Historians seem to agree that Carter’s unexpected election in 1976 was largely a reaction against the Watergate scandal and the Vietnam War. Is it possible that the presidential campaign of 2016, featuring candidates of unprecedented unpopularity will clear the way for another “Jimmy Who?” That’s possible, believes Balmer, the religion professor. “I’m not sure we’re quite there yet, but it’s very possible that next time around we will look for somebody who wants to lift us all out of the mire and the tawdriness that we’re experiencing right now,” Ballmer said. “If we have a moral collapse in the White House, no matter who the next occupant might be, then I think we’d be back to asking prospective presidential candidates whether they have a moral compass.”
But running for any public office, particularly president, requires a commitment many are unwilling to make, said Bullock, the Georgia political scientist. “You have to want to become President…Hillary Clinton has been campaigning for years, if not all her life. You have to be willing to put aside everything else in order to run, and you and your family are going to make a lot of sacrifices.”
Ellyn Wolf, one of the San Diego visitors, believes, “a lot of people start out in politics with this attitude that is very positive, and that I’m going to make a difference and change things for the better. And then I think they get sucked into kind of a dark side of politics. Maybe after this election somebody like a Jimmy Carter will step in and say ‘I have strong values and they’re not going to leave me.’ I’m really hoping that the ugliness of this election will have an effect on whoever gets in office.”

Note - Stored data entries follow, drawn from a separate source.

/-- PACKER_FRAME_START (R136, R150, R153, R155, R179, R180). -/
def execPackerFrameStart (s : State) : Host.Outcome State Fault Refusal :=
  .next (match s.frames with
  | [] => s
  | f :: _ =>
    let e := f.info.epoch
    if f.started || !s.packs || !s.accepts then s
    else
      match f.drop with
      | some reason =>
        let s := (s.discardFrame f).newUnit f 1
        let s := (s.endMetas e).modFrame e fun f =>
          { f with
            started := true
            startAt := s.now
            ended := true
            metas := some []
            out := droppedRecord e f.info.clipFrame f.info.beaconTime reason }
        (s.stage e).set PKR_STATUS_EMITTING 1
      | none =>
        let ready := if f.decides then f.decision.isSome
          else (State.takeRow f 0 (List.range f.info.cols.length) s).1.isSome
        if !ready then s
        else
          let s := (s.newUnit f 0).modFrame e fun f => { f with started := true, startAt := s.now, out := f.info.opening }
          State.emitRows e (f.info.rows + 1) (s.set PKR_STATUS_EMITTING 1))

/-- PACKER_ROW_EMIT (R136): the next row, or what ends the frame. -/
def execPackerRowEmit (s : State) : Host.Outcome State Fault Refusal :=
  .next (match s.frames with
  | [] => s
  | f :: _ => if f.started && s.packs then (s.emitRow f.info.epoch).getD s else s)

/-- The margin of a unit that ends now (R155): the predicted instant of the Beacon N + 2 edge less the DTC. -/
def State.margin (s : State) (n : Nat) : Int :=
  let (p, q) := s.period
  let k := signed 32 (n + 2 + 2 ^ 32 - s.epoch)
  (s.get BU_BEACON_TIME_TIME : Int) + k * (p : Nat) / (q : Nat) - (s.dtcNs : Nat)

/-- PACKER_FRAME_DONE (R155): the frame registers, and the end of the unit for the Magazine Host (R295). The MGC closes the
clip after the last frame of a STOP (R379). -/
def execPackerFrameDone (s : State) : Host.Outcome State Fault Refusal :=
  .next (match s.frames with
  | [] => s
  | f :: _ =>
    if !(f.started && f.ended && s.packs) then s
    else
      let m := s.margin f.info.epoch
      let s := ((s.set PKR_EMIT_EPOCH_EPOCH f.info.epoch).set PKR_LAST_SIZE_BYTES f.out.length).set PKR_LAST_TIE_BYTES f.tie
      let s := (s.set PKR_LAST_FILLER_BYTES f.filler).set PKR_LAST_MARGIN_NS (unsigned 32 m)
      let s := (s.set PKR_EVENTS_FRAME_DONE 1).set PKR_STATUS_EMITTING 0
      let s := s.when (decide (m < 0)) fun s => (s.inc PKR_COUNTS_LATE).set PKR_EVENTS_LATE 1
      let s := (s.endUnit f).tryClose
      let key := f.drop.isNone && !f.predSeen
      let s := { s with
        frames := s.frames.drop 1
        clip := if key then { s.clip with lastKey := f.info.clipFrame } else s.clip }
      s.when (s.clip.stopReq && s.frames.isEmpty) (·.mghCmd .mgc 4 fun s => s.closeCmd 1))

/-- PKR_CLR_COUNTS (R155). -/
def execPkrClrCounts (_a : Agent) (s : State) : Host.Outcome State Fault Refusal :=
  .next (s.clear [PKR_COUNTS_LATE, PKR_COUNTS_DROPPED])

end Sys2Proof.Machine
end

In Plains, after church, the parking lot rapidly empties, many visitors heading home, others on their way to visit the Carter Boyhood Home, the service station where Carter’s brother, Billy, once worked, or to look for the 13 ½-acre field where Carter has said solar panels are being constructed to provide electricity for the 700 residents of Plains. Carter is not scheduled to teach the following Sunday, so only the regulars are expected, but he will be back every Sunday in November and December.
“I’m more impressed than ever by this man,” says Ellie Mayer, heading home to Charlotte, North Carolina.
“I wish I lived closer, because I would definitely come back,” says a man who gives his name only as David from Clearwater, Florida. “How could you not admire a man with his character?”
“A decent, untainted man,” Bob Dylan said about Carter in a 1978 interview. “I think his heart’s in the right place. He has a sense of who he is. I am his friend.”